Yes. I would just add to that, that cost of keeping it in is relatively low excise tax costs.

J
Jonathan Lamm
CFO and Treasurer

Of course.

C
Christopher Testa

Okay. Now those are all great points, guys. And thank you very much for take my questions.

J
Jonathan Lamm
CFO and Treasurer

Thanks, Chris.

Operator

And your next question is line of Jim Young from West Family Investment.

J
Jim Young
West Family Investment

Hi. Couple of questions first, how much of your capital are you managing in your two private BDCs. I’m just trying to get a sense is that 1.25 billion in the public BDC but in total how much money are you putting to work in this space?

B
Brendan McGovern
CEO and President

Hey, Jim, it’s Brendan. So both of those other vehicles are public filers, so you can look and feel and touch those entities. Each of them have drawdown structures where we have multiyear drawdown periods. And each of them have roughly 1.1 billion of equity capital. And to-date we've drawn your approximately about 40% of the capital base of those entities.

J
Jim Young
West Family Investment

Okay. Thank you. And then my second question is, with respect to your proprietary deal flow from the private wealth management channel, can you give us a sense as to how many deals you’re seeing from that channel? And what the outlook looks like into 2018?

B
Brendan McGovern
CEO and President

Yes. Sure. So, look, we’re continue to see a lot of deals from that channel on a virtually daily basis we are getting the opportunity to see more new deals, so very active as I mentioned in response to the earlier questions, we’ve actually – we doubled our efforts there in the last couple of quarters in response to frankly a lot of flow. Those deals tend to be longer tailed meaning that unlike any sponsor process where typically there is from a deadline of when a sponsor needs capital in order to complete the acquisition and many of these transactions with non-sponsor deals they don’t come with those sort of built in timing requirements and so rather it’s a more drawn out process.

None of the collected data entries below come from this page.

-- ==== Sys2Proof/Tests/Slice0.lean ====
section
/-! SUPPORT. Tests of the decoder and of single instructions against the words, tables and worked examples of the spec, and for
every statement with hypotheses a state that meets them. -/

namespace Sys2Proof.Tests

open Sys2Proof Sys2Proof.Machine Sys2Proof.Safety

set_option Elab.async false
set_option linter.unusedVariables false
set_option linter.constructorNameAsVariable false

/-! ## Words of every instruction, written out from the encoding tables of the spec -/

/-- A word decodes to an instruction under guard p0 and hints 0, and the encoder gives the word back. -/
def stands (e : Nat × Instr) : Bool :=
  decodeTableWord 96 e.1 == some e.2 && encode ⟨false, 0, 0, e.2⟩ == some e.1

/-- Words of scalar integer instructions (03 R54, 05 R93). -/
def integerWords : List (Nat × Instr) := [
  (0x000000011529100000000000, .add (some .i8) 1 21 41),
  (0x00200002162A200000000000, .sub (some .i16) 2 22 42),
  (0x00400003172B300000000000, .and (some .i32) 3 23 43),
  (0x00600004182C400000000000, .or (some .i64) 4 24 44),
  (0x00800005192D500000000000, .xor (some .n8) 5 25 45),
  (0x00A000061A2E600000000000, .andn (some .n16) 6 26 46),
  (0x00C000071B2F700000000000, .min (some .n32) 7 27 47),
  (0x00E000081C30800000000000, .max (some .n64) 8 28 48),
  (0x020000091D31100000000000, .mul (some .i8) 9 29 49),
  (0x0400000A1E32200000000000, .shl (some .i16) 10 30 50),
  (0x0420000B1F33300000000000, .shr (some .i32) 11 31 51),
  (0x0440000C2034400000000000, .sar (some .i64) 12 32 52),
  (0x0460000D2135500000000000, .rotl (some .n8) 13 33 53),
  (0x010000050607000000000003, .sel 5 6 7 3),
  (0x0120000506070004FFFFFFF0, .lea 5 6 7 4 0xFFFFFFF0),
  (0x022000050607800000000000, .mulh (some .n64) 5 6 7),
  (0x024000050607200000000000, .div (some .i16) 5 6 7),
  (0x026000050607000000000000, .rem none 5 6 7),
  (0x028000050607300200000000, .madd (some .i32) 5 6 7 8)]

theorem test_words_integer : integerWords.all stands = true := by decide +kernel

/-- Words of immediate forms (03 R45, R56). -/
def immediateWords : List (Nat × Instr) := [
  (0x0010003F0900000000000001, .addImm 63 9 1),
  (0x0030003E0AFFFFFFFFFFFFFF, .subImm 62 10 72057594037927935),
  (0x0050003D0B7FFFFFFFFFFFFF, .andImm 61 11 36028797018963967),
  (0x0070003C0C80000000000000, .orImm 60 12 36028797018963968),
  (0x0090003B0D123456789ABCDE, .xorImm 59 13 5124095576030430),
  (0x00B0003A0E00000000000001, .andnImm 58 14 1),
  (0x00D000390FFFFFFFFFFFFFFF, .minImm 57 15 72057594037927935),
  (0x00F00038107FFFFFFFFFFFFF, .maxImm 56 16 36028797018963967),
  (0x021000371180000000000000, .mulImm 55 17 36028797018963968),
  (0x0410003612123456789ABCDE, .shlImm 54 18 5124095576030430),
  (0x043000351300000000000001, .shrImm 53 19 1),
  (0x0450003414FFFFFFFFFFFFFF, .sarImm 52 20 72057594037927935),
  (0x04700033157FFFFFFFFFFFFF, .rotlImm 51 21 36028797018963967)]

theorem test_words_immediate : immediateWords.all stands = true := by decide +kernel

/-- Words of bit and predicate instructions (05 R93). -/
def bitsWords : List (Nat × Instr) := [
  (0x048000050600500000000000, .clz (some .n8) 5 6),
  (0x04A000050600100000000000, .ctz (some .i8) 5 6),
  (0x04C000050600700000000000, .popc (some .n32) 5 6),
  (0x04E0000506004000000003F0, .bext (some .i64) 5 6 48 15),
  (0x0500000506000000000001F8, .bins 5 6 56 7),
  (0x052000050600600000000000, .bswap (some .n16) 5 6),
  (0x060000850607714000000000, .cmp (some .n32) .ge 5 6 7),
  (0x062000818283000000000002, .pand 1 2 3 true false),
  (0x064000818283000000000001, .por 1 2 3 false true),
  (0x066000878283000000000003, .pxor 7 2 3 true true),
  (0x068000838000000000000002, .pmov (.pp 3 0 true)),
  (0x068000830900000000000000, .pmov (.pg 3 9)),
  (0x068000098300000000000002, .pmov (.gp 9 3 true))]

theorem test_words_bits : bitsWords.all stands = true := by decide +kernel

/-- Words of scalar floating-point instructions (05 R93). -/
def floatingWords : List (Nat × Instr) := [
  (0x0800000C0D0E900000000000, .fadd (some .f16) .rne 12 13 14),
  (0x0820000C0D0EA40000000000, .fsub (some .bf16) .rtz 12 13 14),
  (0x0840000C0D0EB80000000000, .fmul (some .f32) .rup 12 13 14),
  (0x0880000C0D0E9C0000000000, .fdiv (some .f16) .rdn 12 13 14),
  (0x0860000C0D0EB803C0000000, .fma (some .f32) .rup 12 13 14 15),
  (0x08A0000C0D000C0000000000, .fsqrt none .rdn 12 13),
  (0x08C0000C0D0EA00000000000, .fmin (some .bf16) 12 13 14),
  (0x08E0000C0D0EB00000000000, .fmax (some .f32) 12 13 14),
  (0x090000840D0E918000000000, .fcmp (some .f16) .un 4 13 14),
  (0x0920000C0D00000000000000, .fcls none 12 13),
  (0x0A00000C0D00A42000000000, .cvt (.fp .bf16) (.int .n64) .rtz 12 13),
  (0x0A20000C0D00B80000000000, .fround (some .f32) .rup 12 13)]

theorem test_words_floating : floatingWords.all stands = true := by decide +kernel

/-- Words of moves, special registers and control transfers (02 R28, 05 R93). -/
def controlWords : List (Nat × Instr) := [
  (0x0C0000080900300000000000, .mov (some .i32) 8 9),
  (0x0C10000800FFFFFFFFFFFFFE, .movImm 8 72057594037927934),
  (0x0C2000080000000000000047, .mfs 8 (.senacc 7)),
  (0x0C4000000900000000000111, .mts (.tcause false) 9),
  (0x0C4000000900000000000003, .mtsSspill 9),
  (0x0C400000090000000000000D, .mtsScarve 9),
  (0x0C400000090000000000000E, .mtsSvgroup 9),
  (0x0C4000000900000000000002, .mtsSdomain 9),
  (0x0E10000000FFFFFFFFFFFFFD, .br 72057594037927933),
  (0x0E2000000900000000000000, .jmp 9),
  (0x0E4000003F00000000000000, .call 63),
  (0x0E5000000000000000000010, .callImm 0x10),
  (0x0E6000003F00000000000000, .ret 63),
  (0x0E90000400FFFFFFFFFFFFFF, .loop 4 72057594037927935),
  (0x0EA000000000000000000000, .endAct),
  (0x0EC000000000000000000000, .nop)]

theorem test_words_control : controlWords.all stands = true := by decide +kernel

/-- Words of memory, atomic and barrier instructions (05 R93, 12 R245, R247). -/
def memoryWords : List (Nat × Instr) := [
  (0x10000008090A4B80FFFFFFF0, .ld .b4 (.sync .pkg) true 8 ⟨9, 10, 4294967280⟩),
  (0x10200008090A740000000010, .st .b8 (.vol .sys) 8 ⟨9, 10, 16⟩),
  (0x10400000090A000300000040, .pref 3 ⟨9, 10, 64⟩),
  (0x10600008090A200000000005, .stx .b2 8 ⟨9, 10, 5⟩),
  (0x108000000100030300000000, .cwb .pkg 3 ⟨1, 0, 0⟩),
  (0x10A00000090A017F00000000, .cinv .clu 127 ⟨9, 10, 0⟩),
  (0x120000080100438E00000010, .amo .b4 .pkg true .add .ar 8 ⟨1, 0, 16⟩),
  (0x1220000A0200620200000000, .cas .b8 .die false .acq 10 ⟨2, 0, 0⟩),
  (0x140000000000000000000032, .fence .ar .die),
  (0x1420000809000000000000FF, .bset 8 9 255),
  (0x144000080000000000000007, .barr 8 7),
  (0x146000000800000000000007, .bwait 8 7),
  (0x1480000000000000000000C8, .bsync 200),
  (0x14A000000000000000000003, .bxch 3)]

theorem test_words_memory : memoryWords.all stands = true := by decide +kernel

/-- Words of task and system instructions (08 R187, 18 R346, 20 R370). -/
def tasksWords : List (Nat × Instr) := [
  (0x160000001000000000000000, .spawn 16),
  (0x162000001009000000000000, .send 16 9),
  (0x1640000A0910000000000000, .arm 10 9 16),
  (0x166000000100000000000000, .join 1),
  (0x168000000800000000000005, .chset 8 5),
  (0x16A000080900000000000002, .chmsk 8 9 .clr),
  (0x18000000000000000000002A, .trap 0x2A),
  (0x182000000000000000000000, .tret),
  (0x184000080900000000000000, .twait 8 9),
  (0x186000000000000000000000, .tabort),
  (0x188000000900000000000001, .fpostPost 9 .write),
  (0x18800000090A000000000010, .fpostServe 9 10 false),
  (0x18800000090A000000000018, .fpostServe 9 10 true),
  (0x18A000000900000000000000, .tlbinv (.page 9)),
  (0x18A000000000000000000001, .tlbinv .context),
  (0x18A000000000000000000002, .tlbinv .all),
  (0x18C000080900000000000000, .shand 8 9),
  (0x18C000080000000000000001, .shandQuery 8)]

theorem test_words_tasks : tasksWords.all stands = true := by decide +kernel

/-- Words of place instructions (16 R322). -/
def placeWords : List (Nat × Instr) := [
  (0x1A0000083E0A00000000000F, .pnew 8 62 10 15),
  (0x1A2000000900000000000000, .pdel 9),
  (0x1A400008090A000000000000, .pset 8 9 10),
  (0x1A600008090000000000000F, .pld 8 9 15),
  (0x1A8000080900000000000002, .pstw 8 9 2),
  (0x1AA000083D0A000000000001, .pqbox 8 61 10 1),
  (0x1AC000083E0A000000000002, .pqrad 8 62 10 2),
  (0x1AE000080900000000000000, .pqwait 8 9),
  (0x1B0000080900000000000000, .pres 8 9),
  (0x1B2000080900000000000007, .pmap 8 9 7),
  (0x1B4000080900000000000007, .pspcDefine 8 9 7),
  (0x1B4000080900000000000017, .pspcDelete 8 9 7)]

theorem test_words_place : placeWords.all stands = true := by decide +kernel

/-- Words of engine instructions (14 R275). -/
def enginesWords : List (Nat × Instr) := [
  (0x1C0000083C00000000000003, .cpy 8 60 true 1),
  (0x1C2000080000000000000001, .cpwp 8 1),
  (0x1C4000080900000000000001, .cpwait 8 9 1),
  (0x1C600000090000000000FF02, .tgive 9 255 .mxu),
  (0x1C8000000900000000000300, .ttake 9 3),
  (0x1CA000083800000000000000, .mxq 8 56),
  (0x1CC000000900000000000000, .mxwait 9),
  (0x1CE00008100A000000000000, .shdef 8 16 10),
  (0x1D0000000900000000000000, .shkill 9)]

theorem test_words_engines : enginesWords.all stands = true := by decide +kernel

/-- Words of vector integer instructions (06 R124, R125). -/
def vectorIntWords : List (Nat × Instr) := [
  (0x40000041681E100000000000, .vadd (some .i8) 1 40 (.g 30) ⟨none, false⟩),
  (0x40200042695F202600000000, .vsub (some .i16) 2 41 (.v 31) ⟨some 1, true⟩),
  (0x404000436A20302800000000, .vmin (some .i32) 3 42 (.g 32) ⟨some 2, false⟩),
  (0x406000446B61500000000000, .vmax (some .n8) 4 43 (.v 33) ⟨none, false⟩),
  (0x40A000456C22603000000000, .vadds (some .n16) 5 44 (.g 34) ⟨some 4, false⟩),
  (0x40C000466D63703600000000, .vsubs (some .n32) 6 45 (.v 35) ⟨some 5, true⟩),
  (0x420000476E24100000000000, .vmul (some .i8) 7 46 (.g 36) ⟨none, false⟩),
  (0x422000486F65203E00000000, .vmulh (some .i16) 8 47 (.v 37) ⟨some 7, true⟩),
  (0x440000497026302000000000, .vand (some .i32) 9 48 (.g 38) ⟨some 0, false⟩),
  (0x4420004A7167500000000000, .vor (some .n8) 10 49 (.v 39) ⟨none, false⟩),
  (0x4440004B7228602800000000, .vxor (some .n16) 11 50 (.g 40) ⟨some 2, false⟩),
  (0x4460004C7369702E00000000, .vshl (some .n32) 12 51 (.v 41) ⟨some 3, true⟩),
  (0x4480004D742A100000000000, .vshr (some .i8) 13 52 (.g 42) ⟨none, false⟩),
  (0x44A0004E756B203600000000, .vsar (some .i16) 14 53 (.v 43) ⟨some 5, true⟩),
  (0x408000414200003E00000000, .vabs none 1 2 ⟨some 7, true⟩),
  (0x424000414243602844000000, .vmadd (some .n16) 1 2 (.v 3) 4 ⟨some 2, false⟩),
  (0x426000414203500000000000, .vdot4 (some .n8) 1 2 (.g 3) ⟨none, false⟩)]

theorem test_words_vectorInt : vectorIntWords.all stands = true := by decide +kernel

/-- Words of mask instructions (06 R125). -/
def vectorMaskWords : List (Nat × Instr) := [
  (0x46000089424370A200000000, .vcmp (some .n32) .lt 1 2 (.v 3) ⟨some 0, true⟩),
  (0x462000414203903400000000, .vsel (some (.fp .f16)) 1 2 (.g 3) 5),
  (0x464000898A8B000000000002, .mand 1 2 3 true false),
  (0x466000898A8B000000000001, .mor 1 2 3 false true),
  (0x4680008F8A8B000000000003, .mxor 7 2 3 true true),
  (0x46A000018A00500000000000, .mpop (some .n8) 1 2)]

theorem test_words_vectorMask : vectorMaskWords.all stands = true := by decide +kernel

/-- Words of vector floating-point and format instructions (06 R125). -/
def vectorFpWords : List (Nat × Instr) := [
  (0x480000414243902000000000, .vfadd (some .f16) .rne 1 2 (.v 3) ⟨some 0, false⟩),
  (0x482000424344A42400000000, .vfsub (some .bf16) .rtz 2 3 (.v 4) ⟨some 1, false⟩),
  (0x484000434445B82800000000, .vfmul (some .f32) .rup 3 4 (.v 5) ⟨some 2, false⟩),
  (0x48C0004445469C2C00000000, .vfdiv (some .f16) .rdn 4 5 (.v 6) ⟨some 3, false⟩),
  (0x486000414203BC007F000000, .vffma (some .f32) .rdn 1 2 (.g 3) 63 ⟨none, false⟩),
  (0x488000414243000000000000, .vfmin none 1 2 (.v 3) ⟨none, false⟩),
  (0x48A000414243A00000000000, .vfmax (some .bf16) 1 2 (.v 3) ⟨none, false⟩),
  (0x48E000414200B40000000000, .vfsqrt (some .f32) .rtz 1 2 ⟨none, false⟩),
  (0x490000414200980000000000, .vfexp2 (some .f16) .rup 1 2 ⟨none, false⟩),
  (0x492000894243B1C000000000, .vfcmp (some .f32) .ord 1 2 (.v 3) ⟨none, false⟩),
  (0x4A00004142005C30B0060000, .vcvt (.int .n8) (.fp .f32) .rdn 3 1 2 ⟨some 4, false⟩),
  (0x4A20004A4414C0004B440000, .vpkbx .bx8 10 4 20 11 4 2),
  (0x4A4000414203D026000E0000, .vunbx .bx4 1 2 3 7 ⟨some 1, true⟩),
  (0x4A6000414200000000000000, .vtrl 1 2)]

So it’s hard for that reason to make predictions on how much capital we are going to deploy in that channel in 2018. But I can assure you that it’s a channel we are continuing to be very very focused on and as I say have actually been growing our resources dedicated to that channel and in recent quarters.

J
Jim Young
West Family Investment

Great. Thank you.

Operator

At this time there are no further questions. Please continue with any closing remarks.

B
Brendan McGovern
CEO and President

Well we thank you all for your time on this Friday morning and as always if you do have additional questions, reach out to Katherine and the team and we look forward to speaking to you next quarter.

Operator

Ladies and gentlemen, this does conclude the Goldman Sachs BDC Inc. fourth quarter 2017 earnings conference call. Thank you for your participation. You may now disconnect.